Judge: M. Margaret McKeown

Areas of Law: Copyright, Entertainment & Sports Law, Intellectual Property

The Ninth Circuit affirmed the district court's dismissal of plaintiff's action alleging copyright infringement by the Disney movie Inside Out of plaintiffs' characters called The Moodsters. After plaintiff developed The Moodsters, anthropomorphized characters representing human emotions, she pitched to entertainment and toy companies around the country, including The Walt Disney Company. The panel held that, under DC Comics v.
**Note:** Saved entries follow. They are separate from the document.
/-- Sends a cell (03 R113): replayed first, then a new one where a credit and the window allow, else IDLE; each returns credits of
one channel. In CELL_LOCK IDLE cells alone go, without credits; no new cell goes while the device stops for an internal reset (01
R28). With the last new cell of a packet the packet is sent (04 R158). -/
def State.sendCell (s : State) (p : Nat) : State :=
  if s.linkState p = 11 then s.cellOut p {}
  else if s.linkState p ≠ stActive then s
  else
    let q := s.port p
    let (cf, cn) := match q.cellOwed.find? fun (_, n) => n > 0 with | some (f, n) => (f, min n 63) | none => (0, 0)
    let s := s.modPort p fun q => { q with cellOwed := tput q.cellOwed cf (tcnt q.cellOwed cf - cn) }
    let out (s : State) (c : Cell) : State := s.cellOut p { c with crFvc := cf, crCount := cn }
    if q.cellReplay > 0 then
      let c := q.cellEscrow.getD (q.cellEscrow.length - q.cellReplay) {}
      if tcnt q.cellCredit c.fvc > 0 then
        out (s.modPort p fun q => { q with cellReplay := q.cellReplay - 1, cellCredit := tput q.cellCredit c.fvc (tcnt q.cellCredit c.fvc - 1) }) c
      else out s {}
    else
      match q.cellTx.find? fun c => decide (tcnt q.cellCredit c.fvc > 0) && !s.stopping with
      | some c =>
        if q.cellEscrow.length < 255 then
          let c' := { c with cseq := q.cellNext }
          let n := RTE_PORT_STAT0.tx_packets p
          let s := if c.kind = 3 ∨ c.kind = 4 then s.set n (min (s.get n + 1) (2 ^ 48 - 1)) else s
          out (s.modPort p fun q =>
            { q with cellTx := q.cellTx.erase c, cellEscrow := q.cellEscrow ++ [c'], cellNext := (q.cellNext + 1) % 256,
                     cellCredit := tput q.cellCredit c.fvc (tcnt q.cellCredit c.fvc - 1) }) c'
        else out s {}
      | none => out s {}

/-! ### Timers and writes -/

/-- ACK_TIMER_EXPIRY: frames are held, and a replay from the oldest starts (03 R86, R87); nothing while QUIET (R111). -/
def execAckTimerExpiry (p : PortNo) (s : State) : Host.Outcome State Fault Refusal :=
  .next (if s.active p.val ∧ (s.port p.val).ackRunning then s.startReplay p.val (s.get (LNK_ESCROW.oldest p.val)) else s)

/-- ERROR_WINDOW_END: the counts of the window restart (03 R88); failed replays are not tied to it. -/
def execErrorWindowEnd (p : PortNo) (s : State) : Host.Outcome State Fault Refusal :=
  let i := p.val
  .next ((((s.set (LNK_ERR_WIN.naks i) 0).set (LNK_ERR_WIN.fec_uncorr i) 0).set (LNK_ERR_WIN.frames i) 0).modPort i fun q =>
    { q with winCorr := [] })

/-- A link reset: brings an ACTIVE link down with cause SOFTWARE, starts a training anew, or leaves HELD or DISABLED
(03 R89, R91, Table 3.7). A port that comes from HELD or DISABLED runs LNK_RESET_LIMIT from here (R108). In QUIET nothing
brings a link down (R91). -/
def State.linkReset (s : State) (p : Nat) : State :=
  let st := s.linkState p
  if st = 0 ∨ st = 10 then (s.startReset p).settle else s.linkDown p 8
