/-- A wake has ended: the domain is ON (12 R445, R447, R451). -/
def State.wakeDone (s : State) (d : Nat) : State :=
  let src := tcnt s.pwr.wakeFrom d
  let s := ((s.setDom d dOn).set (PWR_DOM.step d) 0).set (PWR_DOM.attempts d) 0
  let s := State.bump { s with pwr := { s.pwr with wakeFrom := tdel s.pwr.wakeFrom d } } PWR_CNT_WAKE.ev
  let s :=
    if isEngine d then s
    else if s.pwr.relPend.contains d then State.padsFree { s with pwr := { s.pwr with relPend := s.pwr.relPend.filter (· != d) } } d
    else if src = dQuiet then s
    else
      let (r, i) := State.padBit d
      (s.set r (orBit (s.get r) i)).set PWR_EVT.pad_held 1
  (s.domServe d).evalDom d

/-- WAKE_STEP_READY: the step in progress has ended; the next begins (12 R447). -/
def execWakeStepReady (d : Fin 64) (s : State) : Host.Outcome State Fault Refusal :=
  let i := d.val
  .next (if s.dom i ≠ dWaking then s
    else
      let st := s.get (PWR_DOM.step i)
      let s := if st = 3 then (banksOf i).foldl (fun s b => s.setDom b dOn) s else s
      match (wakeSteps i (tcnt s.pwr.wakeFrom i)).filter (fun k => st < k) with
      | k :: _ => s.set (PWR_DOM.step i) k
      | [] => s.wakeDone i)

/-- WAKE_FAIL: the step in progress has not ended in time: the domain is OFF again; the third failure in a row is final
(12 R448). The PLL number of a domain's PLL is not given: a free value (log entry 20). -/
def execWakeFail (d : Fin 64) (s : State) : Host.Outcome State Fault Refusal :=
  let i := d.val
  .next (if s.dom i ≠ dWaking then s
    else
      let st := s.get (PWR_DOM.step i)
      let (pll, s) := s.free 8
      let s := if st = 2 then s.raise kPLL_LOCK_FAIL (srcOf 0x02 pll) 0 st else s.raise kWAKE_FAIL (srcOf 0x01 i) 0 st
      let s := ((s.set PWR_EVT.wake_fail 1).setDom i dOff).set (PWR_DOM.step i) 0
      let n := s.get (PWR_DOM.attempts i) + 1
      let s := s.set (PWR_DOM.attempts i) (min n 15)
      let s := (banksOf i).foldl (fun s b => s.setDom b dRet) s
      let s := { s with pwr := { s.pwr with wakeFrom := tdel s.pwr.wakeFrom i } }
      if n ≥ 3 then s.set (PWR_DOM.failed i) 1
      else { s with pwr := { s.pwr with retrying := addMem s.pwr.retrying i } })

/-- WAKE_RETRY: 1 ms after a failure the wake is tried again while a vote remains (12 R448). -/
def execWakeRetry (d : Fin 64) (s : State) : Host.Outcome State Fault Refusal :=
  let i := d.val
  .next (if s.pwr.retrying.contains i then
      State.evalDom { s with pwr := { s.pwr with retrying := s.pwr.retrying.filter (· != i) } } i
    else s)

/-! ### Commands: power states (12 R440) -/

/-- Ends a request of PWR_STATE_REQ with a result. -/
def State.pwrResult (s : State) (req result : Nat) : State := (s.set PWR_STATE_REQ.req req).set PWR_STATE_REQ.result result

/-! ### Commands: the Quiet exchange (12 R444, R445, R462) -/

/-- A port enters QUIET (03 R111, 12 R444). -/
def State.enterQuiet (s : State) (p : Nat) : State :=
  let s := (List.range 8).foldl (fun s l => s.set (PRT_LANE_STAT.signal p l) 0) s
  let s := (s.set (LNK_STAT.state p) 9).modPort p fun q =>
    { q with quietSent := false, quietRetry := false, waking := false, goodFrames := 0, pcs := {} }
  ((s.adverted (s.role p)).settle).tileCheck (tileOf p)

/-- QUIET: the oldest QUIET that has come is accepted or refused; one that meets this port's own is an accept (12 R444,
R462). -/
def execQuiet (p : PortNo) (s : State) : Host.Outcome State Fault Refusal :=
  let i := p.val
  .next (match takeFirst (fun m => match m.msg with | .quiet _ => true | _ => false) (s.port i).ctrlIn with
    | some ({ msg := .quiet b, .. }, r) =>
      let s := s.modPort i fun q => { q with ctrlIn := r }
      let q := s.port i
      if !s.active i ∨ !bit b 56 then s
      else if q.quietSent then s.enterQuiet i
      else if q.txq = [] ∧ q.escrow = [] then (s.buildFrame i (.ctrl (.quietAck (2 ^ 56)))).enterQuiet i
      else s.ctrlSend i (.quietAck 0)
    | _ => s)

/-- A QUIET was refused or not answered: the port serves again and retries after 100 µs (12 R444). -/
def State.quietBack (s : State) (p : Nat) : State := s.modPort p fun q => { q with quietSent := false, quietRetry := true }

/-- QUIET_ACK: the answer to this port's QUIET (12 R444). -/
def execQuietAck (p : PortNo) (s : State) : Host.Outcome State Fault Refusal :=
  let i := p.val
  .next (match takeFirst (fun m => match m.msg with | .quietAck _ => true | _ => false) (s.port i).ctrlIn with
    | some ({ msg := .quietAck b, .. }, r) =>
      let s := s.modPort i fun q => { q with ctrlIn := r }
      if s.active i ∧ (s.port i).quietSent then (if bit b 56 then s.enterQuiet i else s.quietBack i) else s
    | _ => s)

/-- QUIET_TIMEOUT: 10 µs without an answer (12 R444). -/
def execQuietTimeout (p : PortNo) (s : State) : Host.Outcome State Fault Refusal :=
  .next (if s.active p.val ∧ (s.port p.val).quietSent then s.quietBack p.val else s)

/-- QUIET_RETRY: 100 µs after a refusal (12 R444). -/
def execQuietRetry (p : PortNo) (s : State) : Host.Outcome State Fault Refusal :=
  .next (if (s.port p.val).quietRetry then (s.modPort p.val fun q => { q with quietRetry := false }).tryQuiet p.val else s)

/-- QUIET_SIGNAL_DETECT: a QUIET port sees a signal: its tile's activity vote is set and it relocks (12 R445). A port of an
OFF tile sees none (R446). -/
def execQuietSignalDetect (p : PortNo) (s : State) : Host.Outcome State Fault Refusal :=
  let i := p.val
  .next (if s.linkState i = 9 ∧ s.dom (tileOf i) ≠ dOff then
      let s := (List.range 8).foldl (fun s l =>
        if s.on (PRT_LANE_STAT.active i l) then s.set (PRT_LANE_STAT.signal i l) 1 else s) s
      (s.wakePort i).vote (tileOf i) 12 true
    else s)

/-- WAKE_NOANS_TIMEOUT: 10 µs of a wake exchange without an answer (12 R445). -/
def execWakeNoansTimeout (p : PortNo) (s : State) : Host.Outcome State Fault Refusal :=
  .next (if s.linkState p.val = 9 ∧ (s.port p.val).waking then
      (s.bump PWR_CNT_WAKE_NOANS.ev).modPort p.val fun q => { q with waking := false, goodFrames := 0 }
    else s)

/-- WAKE_EXCHANGE_RETRY: every 1 ms while the tile holds a vote (12 R445). -/
def execWakeExchangeRetry (p : PortNo) (s : State) : Host.Outcome State Fault Refusal :=
  let i := p.val
  .next (if s.linkState i = 9 ∧ !(s.port i).waking ∧ s.dom (tileOf i) = dOn ∧ (s.voted (tileOf i) ∨ s.pwrState = 0) then s.wakePort i
    else s)

/-! ### Commands of the ports that bear on activity votes (12 R435) -/

/-- FRAME_RECEIVE. -/
def execFrameReceive (p : PortNo) (f : LinkFrame) (rx : RxErrors) (s : State) : Host.Outcome State Fault Refusal :=
  if f.wf then .next (s.frameReceive p.val f rx).activityUpd else .fault .illFormed

/-- SIGNAL_LOSS on a lane: link down when the lane is active (03 R89); no fault in QUIET (R111). -/
def execSignalLoss (p : PortNo) (l : Fin 8) (s : State) : Host.Outcome State Fault Refusal :=
  let s := s.set (PRT_LANE_STAT.signal p.val l.val) 0
  .next (if s.on (PRT_LANE_STAT.active p.val l.val) then s.linkDown p.val 4 else s).activityUpd

end Sys2Proof.Machine
end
Towle, 802 F.3d 1012 (9th Cir. 2015), lightly sketched characters such as The Moodsters, which lack consistent, identifiable character traits and attributes, do not enjoy copyright protection. Furthermore, under Warner Bros. Pictures v. Columbia Broad. Sys., 216 F.2d 945, 950 (9th Cir. 1954), The Moodsters are chessman in the game of telling the story. In this case, the panel applied the alternative "story being told" test and held that The Moodsters as an ensemble are no more copyrightable than the individual characters. Finally, the panel held that the district court did not err in dismissing plaintiff's claim for an implied-in-fact contract where plaintiff was required under California law to do more than plead a boiler-plate allegation, devoid of any relevant details.